One could stand against all of these actors with a smiling face, politely telling the world why they “disagree with their priorities”. But this is unrealistic: the bad actors will try hard to embed themselves into your community, and at that point it becomes psychologically hard to criticize them with the sufficient level of scorn that they truly require: the people you’re criticizing are friends of your friends. And so any culture that values agreeableness will simply fold before the challenge, and let scammers roam freely through the wallets of innocent newbies.
What kind of culture won’t fold? A culture that is willing and eager to tell both scammers on the inside and powerful opponents on the outside to go the way of the Russian warship.

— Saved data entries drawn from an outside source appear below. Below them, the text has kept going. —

-- ==== Sys2Proof/Machine/Path.lean ====
section
/-!
DEFINITION. Transceiver paths, common gain, AGC and auxiliary converters (spec/03).
-/

namespace Sys2Proof.Machine

open Sys2Proof

/-! ### Converter words (R55, R66) -/

/-- An ADC word in its 16-bit container: bits [15:2] (R55). -/
def adcContainer (w : Int) : Int := 4 * w

/-- A DAC word from a 16-bit sample: convergent to 14 bits, saturated at −8,192 and +8,191; true where it saturated (R66). -/
def dacWord (x : Int) : Int × Bool :=
  let v := roundShift x 2
  if v > 8191 then (8191, true) else if v < -8192 then (-8192, true) else (v, false)

/-! ### Masks (R69, R70) -/

/-- Checks of PATH_SET_ENABLE (R69, R325). -/
def setEnableCheck (r : Running) (s : State) : Option Nat :=
  let rx := mask64 r.cmd.payload 0
  let tx := mask64 r.cmd.payload 8
  firstFailure
    [((rx &&& s.spare.rxRetired) == 0#64 && (tx &&& s.spare.txRetired) == 0#64, Status.pathRetired),
     ((rx == 0#64 && tx == 0#64) || s.refDelaysMatch, Status.filtDelayMismatch)]

/-- A new receive mask: in RX a path put in feeds zero for 8 us. -/
def State.setRxMask (s : State) (m : Mask64) : State :=
  let added := bitsOf (m &&& ~~~s.path.rxMask)
  let keep := s.path.settling.filter (fun p => m.getLsbD p.1)
  let settling := if s.receiving then added.foldl (fun t p => Tab.set t p (s.now + 8 * Config.us)) keep else keep
  let gone := s.path.rxMask &&& ~~~m
  ({ s with path := { s.path with rxMask := m, settling := settling } }).releaseDetectors gone

/-- A new transmit mask: during a burst it waits for the end of the ramp-down. -/
def State.setTxMask (s : State) (m : Mask64) : State :=
  if s.burstInProgress then { s with path := { s.path with txMaskNext := some m } }
  else { s with path := { s.path with txMask := m, txMaskNext := none } }

def setEnableBody (r : Running) (s : State) : CmdEffect :=
  match setEnableCheck r s with
  | some st => .status s st
  | none =>
    let p := r.cmd.payload
    .ok (((s.setRxMask (mask64 p 0)).setTxMask (mask64 p 8)).pathsEnabled
      ((mask64 p 0 ||| mask64 p 8) &&& ~~~s.enabledPaths)) (bytesAt p 0 16)

/-- The envelope of PATH_SET_ENABLE. -/
def specPathSetEnable : CmdSpec := { opcode := 0x0301, minLen := fun _ => 16 }

/-- PATH_SET_ENABLE. -/
def execPathSetEnable (s : State) : Host.Outcome State Fault Refusal := runCommand specPathSetEnable setEnableBody s

/-- PATH_RX_ENABLE_SETTLE: 8 us after path `p` was put in, it feeds its samples. -/
def execPathRxEnableSettle (p : Fin 64) (s : State) : Host.Outcome State Fault Refusal :=
  match Tab.find? s.path.settling p.val with
  | none => .next s
  | some t =>
    let s := s.advance t
    .next { s with path := { s.path with settling := Tab.erase s.path.settling p } }

/-! ### Gain (R57 to R61, R540) -/

/-- The slot a new change takes: that of a pending change of the same instant, else the lowest free (R59). -/
def gainSlot (slots : Tab GainSlot) (immediate : Bool) (d : Int) : Option Nat :=
  match List.find? (fun (p : Nat × GainSlot) => !immediate && !p.2.immediate && p.2.device == d) slots with
  | some p => some p.1
  | none => (List.range 4).find? (fun k => (Tab.find? slots k).isNone)

def setGainBody (r : Running) (s : State) : CmdEffect :=
  let p := r.cmd.payload
  let imm := u8 p 1 % 2 == 1
  let d := s.instantOf p 8
  if u8 p 0 > 15 then .status s Status.badParam
  else if !imm && !s.timeUsable then .status s Status.timeInvalid
  else
    let due := s.dueInstant r imm d (100 * Config.us) Config.adcSample
    match gainSlot s.path.slots imm d with
    | none => .status s Status.noResource
    | some k =>
      let slot : GainSlot := { due := due, device := d, immediate := imm, step := u8 p 0 }
      .ok { s with path := { s.path with slots := Tab.set s.path.slots k slot } } (s.ts64Bytes due ++ le 1 k)

/-- The envelope of PATH_SET_GAIN. -/
def specPathSetGain : CmdSpec := { opcode := 0x0302, minLen := fun _ => 16, rule := .allOnly }

/-- PATH_SET_GAIN. -/
def execPathSetGain (s : State) : Host.Outcome State Fault Refusal := runCommand specPathSetGain setGainBody s

/-- Length of N samples at 38.4 Msps in nanoseconds, to the nearest. -/
def samplesNs (n : Nat) : Nat := (roundDiv (n * Config.outSample) Config.ns).toNat

/-- An applied gain change at instant `g` (R60, R61, R63, R182): step, epoch, flagged interval, fresh AGC window, noise
estimates, and the event. -/
def State.applyGain (s : State) (g new cause : Nat) : State :=
  let old := s.path.step
  let n := s.maxRxTaps
  let ep := (s.path.epoch + 1) % 256
  let flag : Span := { start := g - n * Config.outSample, stop := g + 300 * Config.ns + n * Config.outSample }
  let s := { s with path := { s.path with
    step := new, epoch := ep, flagged := flag :: s.path.flagged, decided := none
    windowStart := g, hold := 0, rxTime := 0, rxSince := s.path.rxSince.map (fun t => Nat.max t g) } }
  let s := s.offsetNoise (300 * ((new : Int) - (old : Int)))
  let s := (s.gainStepSets new).discardSteps
  s.raiseEvent 0x0301 .info
    (le 1 old ++ le 1 new ++ le 1 cause ++ le 1 ep ++ s.ts64Bytes g ++ leSat 2 (samplesNs n) ++ leSat 2 (300 + samplesNs n))

/-- The pending change that falls due first: slot, instant and step; a decision of the AGC has no slot. -/
def State.nextGain (s : State) : Option (Option Nat × Nat × Nat × Nat) :=
  let slots := s.path.slots.map (fun p => (some p.1, p.2.due, p.2.step, 0))
  let all := slots ++ (match s.path.decided with | some (t, n, c) => [(none, t, n, c)] | none => [])
  all.foldl (fun best x => match best with
    | none => some x
    | some b => if x.2.1 < b.2.1 then some x else some b) none

/-- GAIN_CHANGE_APPLY (R59 to R63): the first pending change reaches its sample. A change that does not move the step frees
its slot and does nothing else; a scheduled change on the AGC's sample discards the decision. -/
def execGainChangeApply (s : State) : Host.Outcome State Fault Refusal :=
  match s.nextGain with
  | none => .next s
  | some (slot, due, step, cause) =>
    let s := s.advance due
    let s := match slot with
      | some k => { s with path := { s.path with slots := Tab.erase s.path.slots k } }
      | none => { s with path := { s.path with decided := none } }
    if step = s.path.step then .next s else .next (s.applyGain due step cause)

/-! ### Array AGC (R62 to R65) -/

def setAgcCheck (p : List Byte) : Bool :=
  decide (u8 p 0 ≤ 1) && decide (u8 p 1 ≤ 15) && decide (u8 p 2 ≤ 15) && decide (u8 p 1 ≤ u8 p 2) &&
    inRange 1 (u8 p 3) 4 && decide (1 ≤ u16 p 4) && inRange 6 (u8 p 6) 30 && inRange 1 (u8 p 7) 100

def setAgcBody (r : Running) (s : State) : CmdEffect :=
  let p := r.cmd.payload
  if !setAgcCheck p then .status s Status.badParam
  else
    let en := u8 p 0 == 1
    let fresh := en && !s.path.agcEnable
    let q := { s.path with
      agcEnable := en, stepMin := u8 p 1, stepMax := u8 p 2, decSteps := u8 p 3, ovrLimit := u16 p 4
      headroomDb := u8 p 6, incHold := u8 p 7 }
    let q := if fresh then { q with windowStart := s.now, hold := 0, rxTime := 0, rxSince := q.rxSince.map (fun _ => s.now) }
             else q
    .ok { s with path := q } []

/-- The envelope of PATH_SET_AGC. -/
def specPathSetAgc : CmdSpec := { opcode := 0x0303, minLen := fun _ => 8, rule := .managerOnly }

/-- PATH_SET_AGC. -/
def execPathSetAgc (s : State) : Host.Outcome State Fault Refusal := runCommand specPathSetAgc setAgcBody s

/-- The highest count and the lowest path that has it. -/
def highestCount : List Nat → Nat → Nat × Nat → Nat × Nat
  | [], _, best => best
  | v :: r, k, best => highestCount r (k + 1) (if v > best.1 then (v, k) else best)

/-- Time spent in RX within the window that ends at `stop`. -/
def PathUnit.rxWithin (q : PathUnit) (stop : Nat) : Nat :=
  q.rxTime + (match q.rxSince with | some t => stop - Nat.max t q.windowStart | none => 0)

/-- The decision at the end of a window (R62): the new step and the new hold count. `counted` says that the window held at
least 5 ms of RX. -/
def PathUnit.agcDecision (q : PathUnit) (counted : Bool) (maxOvr : Nat) (peak : Int) : Nat × Nat :=
  if !counted then (q.step, q.hold)
  else if q.step > q.stepMax then (q.stepMax, 0)
  else if q.step < q.stepMin then (q.stepMin, 0)
  else if maxOvr > q.ovrLimit then (Nat.max q.stepMin (q.step - q.decSteps), 0)
  else if maxOvr = 0 ∧ peak < -(100 * ((q.headroomDb : Int) + 3)) then
    if q.hold + 1 ≥ q.incHold then (Nat.min q.stepMax (q.step + 1), q.hold + 1) else (q.step, q.hold + 1)
  else (q.step, 0)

Weird crusades against seed oils are good
One powerful bonding tool to help a community maintain internal cohesion around its distinctive values, and avoid falling into the morass that is the mainstream, is weird beliefs and crusades that are in a similar spirit, even if not directly related, to the core mission. Ideally, these crusades should be at least partially correct, poking at a genuine blind spot or inconsistency of mainstream values.
The Bitcoin community is good at this. Their most recent crusade is a war against seed oils, oils derived from vegetable seeds high in omega-6 fatty acids that are harmful to human health.
This Bitcoiner crusade gets treated skeptically when reviewed in the media, but the media treats the topic much more favorably when “respectable” tech firms are tackling it. The crusade helps to remind Bitcoiners that the mainstream media is fundamentally tribal and hypocritical, and so the media’s shrill attempts to slander cryptocurrency as being primarily for money laundering and terrorism should be treated with the same level of scorn.
Be a maximalist
Maximalism is often derided in the media as both a dangerous toxic right-wing cult, and as a paper tiger that will disappear as soon as some other cryptocurrency comes in and takes over Bitcoin’s supreme network effect. But the reality is that none of the arguments for maximalism that I describe above depend at all on network effects. Network effects really are logarithmic, not quadratic: once a cryptocurrency is “big enough”, it has enough liquidity to function and multi-cryptocurrency payment processors will easily add it to their collection. But the claim that Bitcoin is an outdated pet rock and its value derives entirely from a walking-zombie network effect that just needs a little push to collapse is similarly completely wrong.
Crypto-assets like Bitcoin have real cultural and structural advantages that make them powerful assets worth holding and using. Bitcoin is an excellent example of the category, though it’s certainly not the only one; other honorable cryptocurrencies do exist, and maximalists have been willing to support and use them. Maximalism is not just Bitcoin-for-the-sake-of-Bitcoin; rather, it’s a very genuine realization that most other cryptoassets are scams, and a culture of intolerance is unavoidable and necessary to protect newbies and make sure at least one corner of that space continues to be a corner worth living in.
It’s better to mislead ten newbies into avoiding an investment that turns out good than it is to allow a single newbie to get bankrupted by a grifter.
It’s better to make your protocol too simple and fail to serve ten low-value short-attention-span gambling applications than it is to make it too complex and fail to serve the central sound money use case that underpins everything else.
And it’s better to offend millions by standing aggressively for what you believe in than it is to try to keep everyone happy and end up standing for nothing.
Be brave. Fight for your values. Be a maximalist.